(Data for review):
/-- The tile a lane names, through a paged record (R229); `wr` says that the entry is written. -/
def State.tileOf (s : State) (t : Nat) (wr : Bool) (q : LaneReq) : LaneFault ⊕ TileAcc :=
  let w := s.wg t
  let l := q.lane
  let fail (rank cause : Nat) (g : List Gran) : LaneFault ⊕ TileAcc := .inl ⟨l, rank, cause, q.idx, q.off, g⟩
  match (w.lane l).crew with
  | none => fail 0 0x6D []
  | some c =>
    let cr := w.crew c
    let super := match s.descUse w.core cr.domain with | some d => descSuper d | none => false
    match s.recGet w c q.idx (8 * l) with
    | .error (cause, g) => fail (if cause = 0x20 then 1 else xlRank cause) cause g
    | .ok (ws, ld) =>
      let r := recBits ws
      match recCheck { z := 1, paged := true } super cr.domain q.idx r with
      | some (rank, cause) => fail rank cause []
      | none =>
        if q.off ≥ rExtent r then .inr ⟨l, q.idx, q.off, cr.domain, r, none, [], ld⟩
        else
          let mv := mapVa r q.off
          let x := s.xlate w.core cr.domain wr cr.handler (8 * l + 5) [(mv, 8)]
          match worstGran (x.map (·.1)), x.filterMap (·.2.1) with
          | some cause, _ => fail (xlRank cause) cause (x.map (·.1))
          | none, [] => fail 7 0x27 []
          | none, p :: _ =>
            if p.ty ≠ 0 then fail 7 0x27 []
            else .inr ⟨l, q.idx, q.off, cr.domain, r, some (mv, p.pa), x.flatMap (·.2.2), ld⟩

/-- A tile access as the caches see it. -/
def TileAcc.asAcc (a : TileAcc) (st : Nat) (e : Nat) : LaneAcc :=
  { lane := a.lane, idx := a.idx, off := a.off, dom := a.dom, rcd := a.rcd, status := st, pieces := [], conv := []
    map := a.entry.map fun p => (p.1, p.2, BitVec.ofNat 64 e), tlb := a.tlb, load := a.load }

/-- The bytes of map entries, as an item's operation that only orders. -/
def tileTouch (as : List TileAcc) : FlightOp :=
  .atomic .cas .b64 none (as.filterMap fun a => a.entry.map fun p => { lane := a.lane, loc := .phys p.2, b := 0, c := 0 })

/-- The effect of PIN or UNPIN on an entry (R217): the new entry, or none for PIN_STATE. -/
def pinEntry (pin : Bool) (e : Nat) : Option Nat :=
  let st := bits e 0 3
  let n := bits e 4 12
  if pin then
    if st = 2 then some (putBits (putBits e 0 3 3) 4 12 1)
    else if st = 3 then (if n = 4095 then none else some (putBits e 4 12 (n + 1)))
    else some e
  else
    if st = 3 then some (if n = 1 then putBits (putBits e 0 3 2) 4 12 0 else putBits e 4 12 (n - 1)) else none

/-- Evaluate the lanes in order (R229): the state after them, each lane's status before its effect, and the lanes in
PIN_STATE. -/
def State.pinLanes (s : State) (core : Nat) (pin : Bool) (as : List TileAcc) : State × List (TileAcc × Nat × Nat) × List Nat :=
  overList as (s, [], []) fun acc a =>
    match a.entry with
    | none => (acc.1, acc.2.1 ++ [(a, 6, 0)], acc.2.2)
    | some (_, pa) =>
      let e := acc.1.rdNat pa 8
      match pinEntry pin e with
      | some v => (acc.1.physWrite (some core) pa (bytesOfNat 8 v), acc.2.1 ++ [(a, mapStatus e, e)], acc.2.2)
      | none => (acc.1, acc.2.1, acc.2.2 ++ [a.lane])

/-- What tile instructions share: the lanes' tiles, the order of what came before, held banks, and machine checks of the entries, which
are precise (DEDUCED, log 31). -/
def tileWith (wr : Bool) (rcd : RecRef) (off : Sel) (f : State → List TileAcc → Res) (e : Env) : Res :=
  match e.ls with
  | [] => .ok e.s []
  | _ => e.walked (fun s l => s.tableReads e.t { z := 1 } true (e.offReq rcd off l)) fun e =>
    let rs := (e.ls.map (e.offReq rcd off)).map (e.s.tileOf e.t wr)
    let fs := rs.filterMap fun r => match r with | .inl x => some x | .inr _ => none
    let as := rs.filterMap fun r => match r with | .inl _ => none | .inr a => some a
    match faultTrap e.fpc fs with
    | some q => .trap e.s q
    | none =>
      match e.settled .relaxed .device false (tileTouch as) with
      | .error r => r
      | .ok s1 =>
        match (as.filterMap (·.entry)).find? fun p => s1.held ⟨.phys p.2, 8⟩ with
        | some p => .park s1 (.bank (pchOf p.2)) e.run.pend
        | none =>
          match s1.mcTrap e.fpc (as.map fun a => (a.lane, a.entry.toList.map fun p => ⟨.phys p.2, 8⟩)) with
          | some q => .trap q.1 q.2
          | none => f s1 as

(Problem requirements):
When "LaneFault" shows up in a line of the material, report that line.

(Solution):
def State.tileOf (s : State) (t : Nat) (wr : Bool) (q : LaneReq) : LaneFault ⊕ TileAcc :=
  let fail (rank cause : Nat) (g : List Gran) : LaneFault ⊕ TileAcc := .inl ⟨l, rank, cause, q.idx, q.off, g⟩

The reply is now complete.